Это была пусть маленькая, но победа.
— Только, бога ради, не надо козырять своим баронским происхождением, — попросил Мишель. — Говорите, что вы из крестьян. Тем паче что ваш прадед, насколько я помню, был из крепостных?
— Совершенно верно! Выслужил себе и потомкам своим волю и дворянское звание героическим участием в Русско-турецкой войне!
— Вот так и говорите, — обрадовался Мишель. — Говорите, что сами вы из крестьян, употребляйте побольше простонародных выражений и учитесь под носом рукавом подтирать.
— А это-то зачем? — возмутился Валериан Христофорович.
— А это у них такой отличительный знак — сморкаться сквозь пальцы и подтираться рукавом, — ответил Мишель.
Потому как тоже был не лучшего мнения о новых своих хозяевах...
Ну ничего — долго на них работать он не собирается.

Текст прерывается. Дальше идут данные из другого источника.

-- ==== Sys2Proof/Machine/Requests.lean ====
section
/-! DEFINITION. Requests that arrive over a link: at the bridge's target side and, on flow 1, at the management agent (R167–R184,
R339). -/

namespace Sys2Proof.Machine

/-! ## The header (R170) -/

/-- A READ or WRITE as it arrives: the link, the flow, the class of its cells, and its bytes. -/
structure Arrived where
  k : Lnk
  f : Nat
  typ : Nat
  bytes : List Byte
  deriving DecidableEq, Repr

def Arrived.byte (q : Arrived) (i : Nat) : Nat := (q.bytes.getD i 0).toNat
def Arrived.num (q : Arrived) (i n : Nat) : Nat := ofBytes ((q.bytes.drop i).take n)
def Arrived.op (q : Arrived) : Nat := q.byte 0
def Arrived.write (q : Arrived) : Bool := q.op == 2
def Arrived.width (q : Arrived) : Nat := q.byte 1 / 64
def Arrived.abs (q : Arrived) : Bool := (q.byte 1).testBit 5
def Arrived.count (q : Arrived) : Nat := q.num 4 2
def Arrived.offset (q : Arrived) : Nat := q.num 8 8 % 2 ^ 40
def Arrived.span (q : Arrived) : Nat := q.count * 2 ^ q.width
def Arrived.data (q : Arrived) : List Byte := q.bytes.drop 16
def Arrived.hdr (q : Arrived) : List Byte := fitBytes 16 q.bytes

/-- The window a request names: none with ABS 1, and none on flow 1. -/
def Arrived.win (q : Arrived) : Option Nat := if q.abs || q.f = 1 then none else some (q.byte 1 % 16)

/-- The path of a local register access (R425). -/
def Arrived.path (q : Arrived) : Path := if q.f = 1 then (match q.k with | .ul => .flow1Ul | .cs => .flow1Cs) else .bridge

/-! ## Checks (R168, R171–R173) -/

/-- The header, and the number of cells that the data takes (R170, R172). -/
def Arrived.shapeOk (q : Arrived) : Bool :=
  (q.op == 1 || q.op == 2) && !(q.byte 1).testBit 4 && decide (q.num 2 2 < 4096) && decide (1 ≤ q.count) &&
    decide (q.span ≤ 4096) && q.byte 6 == 0 && q.byte 7 == 0 && decide (q.num 8 8 < 2 ^ 40) && decide (16 ≤ q.bytes.length) &&
    (q.bytes.length + 119) / 120 == (if q.write then cellsFor (dwords q.offset q.span) else 1)

/-- TYPE and ABS agree with the message; flow 1 is served from the T-link only (R171, R339). -/
def Chip.typeOk (c : Chip) (q : Arrived) : Bool :=
  if q.f = 1 then q.typ == clsMgmt && q.abs && c.aLink != some q.k
  else if q.abs then c.cascadeLink q.k && (q.typ == clsNp || (q.write && q.typ == clsP))
  else
    let bulk := c.on (WIN_CTRL.CLASS (q.byte 1 % 16))
    q.typ == (if q.write && bulk then clsP else clsNp)

/-- The target address (R168). -/
def Chip.targetOf (c : Chip) (q : Arrived) : Nat := match q.win with
  | some w => c.winBase w + q.offset
  | none => q.offset

/-- A window whose target is the Stacks of a position. -/
def Chip.remoteWin (c : Chip) (q : Arrived) : Bool := q.win.any fun w => c.on (WIN_ROUTE.REMOTE w)

/-- What is done with a request that is not refused. -/
inductive Plan where
  | refuse (status : Nat)
  | reg (a : Nat)
  | stkAt (a : Nat)
  | forward (k : Lnk) (f pos a : Nat)
  deriving DecidableEq, Repr

/-- A position known to hold an AP2080, the last device of a chain (R349): the next one by this device's own partner, the one after it
by AP_LAST in the last poll of that partner, and the third by what the poll told beside it (DESIGN CHOICE, log entry 79). A device
without a position knows none (R168). -/
def Chip.apAt (c : Chip) (pos : Nat) : Bool :=
  c.position.any fun own => (c.apLast && pos == own + 1) || (c.fwd.apNext && pos == own + 2) || (c.fwd.apThird && pos == own + 3)

/-- The target position of a request (R188): that of a REMOTE window, else the one that the address names, this device's own for a
local address and 0 for an address that nothing decodes (DEDUCED, log entry 79). -/
def Chip.targetPos (c : Chip) (q : Arrived) : Nat :=
  let named := match decodeTarget (c.targetOf q) with
    | some (.peerReg p _) | some (.peerStacks p _) => p
    | some _ => c.position.getD 0
    | none => 0
  match q.win with
  | some w => if c.on (WIN_ROUTE.REMOTE w) then c.fld (WIN_ROUTE.POS w) else named
  | none => named

/-- Checks 7 and 8 for a window's request to a position. -/
def Chip.planForward (c : Chip) (w pos a : Nat) : Plan :=
  let f := c.fld (WIN_ROUTE.PFLOW w)
  if !c.usablePflow f pos then .refuse 6
  else if !c.present pos then .refuse 7
  else .forward (if c.on (FLOW_CFG.SIDE f) then .cs else .ul) f pos a

/-- Check 6 and what follows it, for a window's request (R168). -/
def Chip.planWindow (c : Chip) (w t n : Nat) : Plan :=
  if c.on (WIN_ROUTE.REMOTE w) then
    let pos := c.fld (WIN_ROUTE.POS w)
    match decodeSpan t n with
    | some (.stkAt _) => if c.position == some pos || c.apAt pos then .refuse 1 else c.planForward w pos t
    | _ => .refuse 1
  else match decodeSpan t n with
    | some (.reg a) => .reg a
    | some (.stkAt a) => .stkAt a
    | some (.peerReg pos a) => if c.decodesPeers then c.planForward w pos a else .refuse 1
    | some (.peerStacks pos a) => if c.decodesPeers && !c.apAt pos then c.planForward w pos (2 ^ 32 + a) else .refuse 1
    | none => .refuse 1

/-- Check 6 and what follows it, for an ABS request: local only at the bridge; on flow 1 a path of the agent (R171, R339). -/
def Chip.planAbs (c : Chip) (flow1 : Bool) (t n : Nat) : Plan :=
  match decodeSpan t n with
  | some (.reg a) => .reg a
  | some (.stkAt a) => .stkAt a
  | some (.peerReg pos a) =>
    if !flow1 then .refuse 1
    else
      let st := c.peerStatus pos
      let r := c.peerReq .gone false pos a t 1 []
      if st != 0 then .refuse st else .forward r.lnk r.pflow pos a
  | _ => .refuse 1

/-- The checks of R173 in their order. -/
def Chip.planOf (c : Chip) (q : Arrived) : Plan :=
  let t := c.targetOf q
  if !(q.shapeOk && c.typeOk q) then .refuse 5
  else if q.win.any fun w => !c.on (WIN_CTRL.EN w) then .refuse 4
  else if q.offset % 2 ^ q.width != 0 || (!c.remoteWin q && isRegister t && q.width != 2) then .refuse 2
  else match q.win with
    | some w =>
      if c.winSize w ≤ q.offset then .refuse 1
      else if c.winSize w < q.offset + q.span then .refuse 3
      else c.planWindow w t q.span
    | none => c.planAbs (q.f == 1) t q.span

/-! ## Refusal (R178, R187, R430) -/

/-- A refused register access is counted by the agent once its target is known, every refused one on flow 1. -/
def Chip.countRefused (c : Chip) (q : Arrived) (status : Nat) : Chip :=
  if q.f = 1 then c.count LMGT_CNT.FLOW1
  else if status != 4 && status != 5 && !c.remoteWin q && isRegister (c.targetOf q) then c.count LMGT_CNT.WINDOW
  else c

/-- A refusal is answered or logged by the TYPE of the request's cells; one in cells of a TYPE that R178 does not name is neither (DESIGN
CHOICE, log entry 98). -/
def Chip.refuseRequest (c : Chip) (q : Arrived) (status : Nat) : Chip :=
  let c := c.countRefused q status
  let c := if status = 5 && q.f != 1 then c.raise 100 (bridgeDetail (q.win.getD 0) 5 q.f) else c
  if q.typ = clsMgmt || q.typ = clsNp then c.answer q.k q.f q.win q.hdr status []
  else
    let c := c.countWinError q.win status
    if q.typ = clsP then c.logFailure q.win status q.f (c.targetOf q) (c.targetPos q) else c

/-! ## Prefetch (R180–R182) -/

/-- Where a plan's bytes lie, with a peer's addresses told apart from this device's. -/
def planKey (t : Nat) : Plan → Nat
  | .forward _ _ pos a => (pos + 1) * 2 ^ 40 + a
  | _ => t

/-- Registers from an offset on, up to the first marked word. -/
def upToMarked (a n : Nat) : Nat := 4 * ((List.range (n / 4)).takeWhile fun i => !readSensitive (a + 4 * i)).length

/-- Bytes read ahead of a READ that ends at target address `e` (exclusive); `regA` is the register that follows it. -/
def Chip.aheadSpan (c : Chip) (w e regA : Nat) (regs : Bool) : Nat :=
  let depth := 256 * 2 ^ min (c.fld (WIN_CTRL.PF_DEPTH w)) 4
  let stop := min (c.winBase w + c.winSize w) (((e - 1) / 4096 + 1) * 4096)
  let n := min depth (stop - e)
  if regs then upToMarked regA n else n

/-- The read-ahead of a READ served from its target replaces what the window's buffer held. -/
def Chip.prefetchAfter (c : Chip) (q : Arrived) (w t : Nat) (p : Plan) : Chip :=
  if !c.on (WIN_CTRL.PREFETCH w) then c
  else
    let e := t + q.span
    let key := planKey t p + q.span
    let c := (c.voidAhead fun i _ => i == w).fillPrefetch w q.k key [] []
    match p with
    | .reg a =>
      let n := c.aheadSpan w e (a + q.span) true
      let r := c.readWords .bridge (a + q.span) (n / 4)
      r.2.fillPrefetch w q.k key r.1 []
    | .stkAt a =>
      let n := c.aheadSpan w e 0 false
      let bad := (burstsOf (a + q.span) n).filter fun b => c.burstBad (64 * b)
      let r := c.readStacks (a + q.span) n
      r.2.2.fillPrefetch w q.k key r.1 (bad.map (2 ^ 26 + ·))
    | .forward k f pos a =>
      let regs := isRegister t
      let n := c.aheadSpan w e (a + q.span) regs
      if n = 0 || (regs && c.apAt pos) then c
      else c.addReq {
        asker := .readAhead w q.k, win := some w, write := false, lnk := k, pflow := f, pos := pos
        width := if regs then 2 else 0, count := if regs then n / 4 else n, addr := a + q.span, here := key, data := [], tag := none }
    | .refuse .. => c

/-- The buffer of a window that holds a READ whole. -/
def Chip.prefetchFor (c : Chip) (w key n : Nat) : Option PrefetchBuf :=
  if !c.on (WIN_CTRL.PREFETCH w) then none
  else (c.prefetch.find? fun b => b.1 == w && decide (b.2.addr ≤ key) && decide (key + n ≤ b.2.addr + b.2.data.length)).map (·.2)

/-- A READ answered from the buffer. -/
def Chip.readBuffer (c : Chip) (q : Arrived) (w t key order : Nat) (b : PrefetchBuf) : Chip :=
  let words := (List.range (dwords key q.span)).map (key / 8 + ·)
  let mark (x : PrefetchBuf) : PrefetchBuf := { x with used := (x.used ++ words).eraseDups }
  let c := { c with prefetch := c.prefetch.map fun (x : Nat × PrefetchBuf) => if x.1 = w then (x.1, mark x.2) else x }
  let st := if (burstsOf key q.span).any b.bad.contains then 9 else 0
  (c.count PF_HIT.COUNT).answer q.k q.f q.win q.hdr st (layOut order q.width t ((b.data.drop (key - b.addr)).take q.span))

/-! ## Performance (R172, R174–R177, R183) -/

/-- The byte order of a request: its window's, NATIVE with ABS. -/
def Chip.orderOf (c : Chip) (q : Arrived) : Nat := match q.win with
  | some w => c.fld (WIN_CTRL.ORDER w)
  | none => 0

/-- The request that carries a non-posted one on. -/
def Chip.carried (c : Chip) (q : Arrived) (t : Nat) (k : Lnk) (f pos a : Nat) (data : List Byte) : FwdReq :=
  { asker := .sender q.k q.f q.typ q.hdr (c.orderOf q), win := q.win, write := q.write, lnk := k, pflow := f, pos := pos
    width := q.width, count := q.count, addr := a, here := t, data := data, tag := none }

/-- A READ goes to its target. -/
def Chip.readTarget (c : Chip) (q : Arrived) (t : Nat) (p : Plan) : Chip :=
  let order := c.orderOf q
  match p with
  | .reg a =>
    let r := c.readWords q.path a q.count
    r.2.answer q.k q.f q.win q.hdr 0 (layOut order q.width t r.1)
  | .stkAt a =>
    let r := c.readStacks a q.span
    r.2.2.answer q.k q.f q.win q.hdr (if r.2.1.isSome then 9 else 0) (layOut order q.width t r.1)
  | .forward k f pos a => c.addReq (c.carried q t k f pos a [])
  | .refuse status => c.refuseRequest q status

/-- A READ: refused, answered from its window's buffer, or served from its target with the read-ahead. -/
def Chip.readRequest (c : Chip) (q : Arrived) (t : Nat) (p : Plan) : Chip :=
  match p, q.win with
  | .refuse status, _ => c.refuseRequest q status
  | p, some w =>
    let key := planKey t p
    match c.prefetchFor w key q.span with
    | some b => c.readBuffer q w t key (c.orderOf q) b
    | none => (c.readTarget q t p).prefetchAfter q w t p
  | p, none => c.readTarget q t p

/-- A local write is complete: answered unless it is posted. -/
def Chip.wrote (c : Chip) (q : Arrived) : Chip := if q.typ = clsP then c else c.answer q.k q.f q.win q.hdr 0 []

/-- A WRITE: refused, performed element by element, or forwarded; one that passes the bridge discards the buffers it overlaps. -/
def Chip.writeRequest (c : Chip) (q : Arrived) (t : Nat) (p : Plan) : Chip :=
  let data := takeOut (c.orderOf q) q.width t q.span q.data
  let past (c : Chip) : Chip := if q.f = 1 then c else c.discardOver (planKey t p) q.span
  match p with
  | .refuse status => c.refuseRequest q status
  | .reg a => ((past c).writeWords q.path a (chunks 4 data)).wrote q
  | .stkAt a => ((past c).stkWrite a data).wrote q
  | .forward k f pos a =>
    let r := c.carried q t k f pos a data
    if q.typ = clsP then (past c).queueMsg k f clsP r.bytes else (past c).addReq r

/-- A request that has a router to come through: the agent serves flow 1, the bridge every other flow while its pages are enabled,
neither in safe state (R405). -/
def Chip.serve (c : Chip) (q : Arrived) : Chip :=
  if !c.regsOpen || c.safe || (q.f != 1 && !(c.pageOn 0x1A && c.pageOn 0x1B && c.flowExists q.f && c.fld (FLOW_CFG.ENDPOINT q.f) == 4)) then c
  else
    let c := match q.win with
      | some w => c.count (WIN_CNT.ACCESSES w)
      | none => c
    let p := c.planOf q
    let t := c.targetOf q
    if q.op = 1 then c.readRequest q t p else c.writeRequest q t p

/-- A request enters. While no router is active it waits with its cells in their buffers (R131, R238). -/
def Chip.request (c : Chip) (q : Arrived) : Chip :=
  if c.noRouter then { c with router := { c.router with held := c.router.held ++ [(q.k, q.f, q.typ, q.bytes)] } } else c.serve q

/-- The requests that waited are served in their order. -/
def Chip.serveHeld (c : Chip) : Chip :=
  c.router.held.foldl (fun c q => c.serve ⟨q.1, q.2.1, q.2.2.1, q.2.2.2⟩) { c with router := { c.router with held := [] } }

/-- Step 4 of a fail-over: the standby is loaded, and the epoch of the failure is over (R388). -/
def Chip.mayRestart (c : Chip) : Bool := c.router.phase == 1 && c.fld ROUT_STATUS.STATE == 1 && decide (c.router.t0 < c.timeNs)

/-- R162. -/
def execRestartComputation (s : State) : Host.Outcome State Fault Refusal :=
  s.run fun c => if c.mayRestart then c.restart.serveHeld.svcpResume else c

/-- R173. -/
def execRead (k : Lnk) (f : Fin 256) (typ : Fin 8) (bytes : List Byte) (s : State) : Host.Outcome State Fault Refusal :=
  s.run fun c => c.request ⟨k, f, typ, bytes⟩

/-- R176. -/
def execWriteNonPosted (k : Lnk) (f : Fin 256) (typ : Fin 8) (bytes : List Byte) (s : State) : Host.Outcome State Fault Refusal :=
  s.run fun c => c.request ⟨k, f, typ, bytes⟩

/-- R177. -/
def execWritePosted (k : Lnk) (f : Fin 256) (typ : Fin 8) (bytes : List Byte) (s : State) : Host.Outcome State Fault Refusal :=
  s.run fun c => c.request ⟨k, f, typ, bytes⟩

end Sys2Proof.Machine
end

Он подрядился лишь на поиск сокровищ, не более того. И теперь, когда смог заручиться помощью Валериана Христофоровича, дело наконец должно сдвинуться с мертвой точки!
Недолго осталось...
...Ой ли?...
Понесла Анисья! И скрыть-то стало уже никак невозможно!
Капризна стала — как сядет за стол — все ей не так, с запахов съестных мутить начинает, и ничего-то ей не хочется, кроме разве моченых огурцов!
Глядит на нее матушка — ничего понять не может.
— Ну ступай, коли не хочешь!
Сестрицы переглядываются, перешептываются, хотя тоже ничего не знают — только догадки строят!
А раз и вовсе Анисье за столом дурно стало, да так, что все то, что она до того съела, из нее обратно выплеснуло!
— Уж не больна ли ты, голубушка? — обеспокоилась матушка, лоб младшенькой щупая.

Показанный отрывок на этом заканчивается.